🤖 AI Summary
Addressing the challenge of balancing model lightweightness and high performance for on-device deployment, this paper introduces Megrez2—a sparse mixture-of-experts (MoE) language model architecture designed specifically for edge devices. Its core innovations are cross-layer expert sharing and pre-gating routing: the former enables reuse of expert modules across adjacent Transformer layers to reduce parameter redundancy, while the latter predicts expert activation patterns prior to routing to accelerate inference. With only 3B activated parameters and 7.5B total stored parameters, Megrez2 matches or surpasses larger models across language understanding, instruction following, mathematical reasoning, and code generation. Complemented by an optimized on-device inference engine and a training paradigm integrating supervised fine-tuning with verifiable reward-based reinforcement learning, Megrez2 ensures robust real-world deployment performance.
📝 Abstract
We present Megrez2, a novel lightweight and high-performance language model architecture optimized for device native deployment. Megrez2 introduces a novel cross-layer expert sharing mechanism, which significantly reduces total parameter count by reusing expert modules across adjacent transformer layers while maintaining most of the model's capacity.
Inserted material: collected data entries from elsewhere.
-- ==== Sys2Proof/Laws/Codec.lean ====
section
/-! SUPPORT. The codec's arithmetic over numbers: digits, `DEC`, `ENC` and their round trips (42_bcd_codec.md 2, 3),
and the constraint flags one by one (42_bcd_codec.md 5). -/

namespace Sys2Proof.Machine

theorem tens_eq (b : Byte) : tens b = b.toNat / 16 := by
  have := b.isLt
  simp only [tens, BitVec.extractLsb'_toNat, Nat.shiftRight_eq_div_pow]; omega

theorem units_eq (b : Byte) : units b = b.toNat % 16 := by
  simp [units, BitVec.extractLsb'_toNat]

/-- `DEC` never wraps (42_bcd_codec.md R162). -/
theorem decByte_toNat (b : Byte) : (decByte b).toNat = b.toNat / 16 * 10 + b.toNat % 16 := by
  have := b.isLt
  simp only [decByte, tens_eq, units_eq, BitVec.toNat_ofNat]; omega

theorem maskSeconds_toNat (b : Byte) : (maskSeconds b).toNat = b.toNat % 128 := by
  simp only [maskSeconds, BitVec.toNat_and]
  exact Nat.and_two_pow_sub_one_eq_mod b.toNat 7

/-- The two nibbles of `ENC` as a number (42_bcd_codec.md R166). -/
theorem encByte_toNat (hi : BitVec 4) (v : Byte) :
    (encByte hi v).toNat = (if v.toNat ≤ 99 then v.toNat / 10 else hi.toNat) * 16 + v.toNat % 10 := by
  have := v.isLt
  simp only [encByte, BitVec.toNat_append, BitVec.toNat_ofNat]
  rw [← Nat.shiftLeft_add_eq_or_of_lt (by omega), Nat.shiftLeft_eq]
  split
  · simp only [BitVec.toNat_ofNat]; omega
  · omega

/-- `ENC` after `DEC` on a valid byte, whatever the free value (42_bcd_codec.md R168). -/
theorem encByte_decByte (hi : BitVec 4) (b : Byte) (ht : b.toNat / 16 ≤ 9) (hu : b.toNat % 16 ≤ 9) :
    encByte hi (decByte b) = b := by
  apply BitVec.eq_of_toNat_eq
  simp only [encByte_toNat, decByte_toNat]
  split <;> omega

/-- `DEC` after `ENC` inside the domain of `ENC` (42_bcd_codec.md R168). -/
theorem decByte_encByte (hi : BitVec 4) (v : Byte) (hv : v.toNat ≤ 99) : decByte (encByte hi v) = v := by
  apply BitVec.eq_of_toNat_eq
  simp only [decByte_toNat, encByte_toNat, hv, if_true]
  omega

theorem secondsOk_iff (b : Byte) : secondsOk b = true ↔ b.toNat % 16 ≤ 9 ∧ b.toNat % 128 / 16 ≤ 5 := by
  simp only [secondsOk, units_eq, decide_eq_true_eq, BitVec.extractLsb'_toNat, Nat.shiftRight_eq_div_pow]; omega

theorem minutesOk_iff (b : Byte) : minutesOk b = true ↔ b.toNat % 16 ≤ 9 ∧ b.toNat / 16 ≤ 5 := by
  simp only [minutesOk, units_eq, tens_eq, decide_eq_true_eq]

theorem hoursOk_iff (b : Byte) :
    hoursOk b = true ↔ b.toNat % 16 ≤ 9 ∧ b.toNat / 16 ≤ 2 ∧ b.toNat / 16 * 10 + b.toNat % 16 ≤ 23 := by
  simp only [hoursOk, units_eq, tens_eq, decByte_toNat, decide_eq_true_eq]

theorem weekdayOk_iff (b : Byte) :
    weekdayOk b = true ↔ b.toNat / 16 = 0 ∧ 1 ≤ b.toNat % 16 ∧ b.toNat % 16 ≤ 7 := by
  simp only [weekdayOk, units_eq, tens_eq, decide_eq_true_eq]

theorem dayOk_iff (b : Byte) :
    dayOk b = true ↔ b.toNat % 16 ≤ 9 ∧ b.toNat / 16 ≤ 9 ∧ 1 ≤ b.toNat / 16 * 10 + b.toNat % 16 ∧
      b.toNat / 16 * 10 + b.toNat % 16 ≤ 31 := by
  simp only [dayOk, units_eq, tens_eq, decByte_toNat, decide_eq_true_eq]

theorem monthOk_iff (b : Byte) :
    monthOk b = true ↔ b.toNat % 16 ≤ 9 ∧ b.toNat / 16 ≤ 9 ∧ 1 ≤ b.toNat / 16 * 10 + b.toNat % 16 ∧
      b.toNat / 16 * 10 + b.toNat % 16 ≤ 12 := by
  simp only [monthOk, units_eq, tens_eq, decByte_toNat, decide_eq_true_eq]

theorem yearOk_iff (b : Byte) : yearOk b = true ↔ b.toNat % 16 ≤ 9 ∧ b.toNat / 16 ≤ 9 := by
  simp only [yearOk, units_eq, tens_eq, decide_eq_true_eq]

/-- Bit `i` of `t_fv` is the flag of field `i` (42_bcd_codec.md R182). -/
theorem fieldValid_bits (blk : Block) :
    (fieldValid blk).getLsbD 0 = secondsOk blk.b0 ∧ (fieldValid blk).getLsbD 1 = minutesOk blk.b1 ∧
    (fieldValid blk).getLsbD 2 = hoursOk blk.b2 ∧ (fieldValid blk).getLsbD 3 = weekdayOk blk.b3 ∧
    (fieldValid blk).getLsbD 4 = dayOk blk.b4 ∧ (fieldValid blk).getLsbD 5 = monthOk blk.b5 ∧
    (fieldValid blk).getLsbD 6 = yearOk blk.b6 := by
  simp only [fieldValid]
  generalize secondsOk blk.b0 = a, minutesOk blk.b1 = b, hoursOk blk.b2 = c, weekdayOk blk.b3 = d,
    dayOk blk.b4 = e, monthOk blk.b5 = f, yearOk blk.b6 = g
  revert a b c d e f g; decide

theorem sevenFlags_all (a b c d e f g : Bool) :
    BitVec.ofBool g ++ BitVec.ofBool f ++ BitVec.ofBool e ++ BitVec.ofBool d ++ BitVec.ofBool c ++ BitVec.ofBool b ++
      BitVec.ofBool a = 127#7 ↔
    a = true ∧ b = true ∧ c = true ∧ d = true ∧ e = true ∧ f = true ∧ g = true := by
  cases a <;> cases b <;> cases c <;> cases d <;> cases e <;> cases f <;> cases g <;> decide

/-- `t_valid` is the conjunction of the seven flags (42_bcd_codec.md R183). -/
theorem blockValid_iff (blk : Block) :
    blockValid blk = true ↔ secondsOk blk.b0 = true ∧ minutesOk blk.b1 = true ∧ hoursOk blk.b2 = true ∧
      weekdayOk blk.b3 = true ∧ dayOk blk.b4 = true ∧ monthOk blk.b5 = true ∧ yearOk blk.b6 = true :=
  (decide_eq_true_iff (p := fieldValid blk = 0b1111111)).trans (sevenFlags_all _ _ _ _ _ _ _)

theorem clockHalt_iff (blk : Block) : clockHalt blk = true ↔ 128 ≤ blk.b0.toNat := by
  have := blk.b0.isLt
  simp only [clockHalt, BitVec.getLsbD, Nat.testBit, Nat.shiftRight_eq_div_pow]
  simp; omega

end Sys2Proof.Machine
end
It also incorporates pre-gated routing, enabling memory-efficient expert loading and faster inference. As the first instantiation of the Megrez2 architecture, we introduce the Megrez2-Preview model, which is pre-trained on a 5-trillion-token corpus and further enhanced through supervised fine-tuning and reinforcement learning with verifiable rewards. With only 3B activated and 7.5B stored parameters, Megrez2-Preview demonstrates competitive or superior performance compared to larger models on a wide range of tasks, including language understanding, instruction following, mathematical reasoning, and code generation. These results highlight the effectiveness of the Megrez2 architecture to achieve a balance between accuracy, efficiency, and deployability, making it a strong candidate for real-world, resource-constrained applications.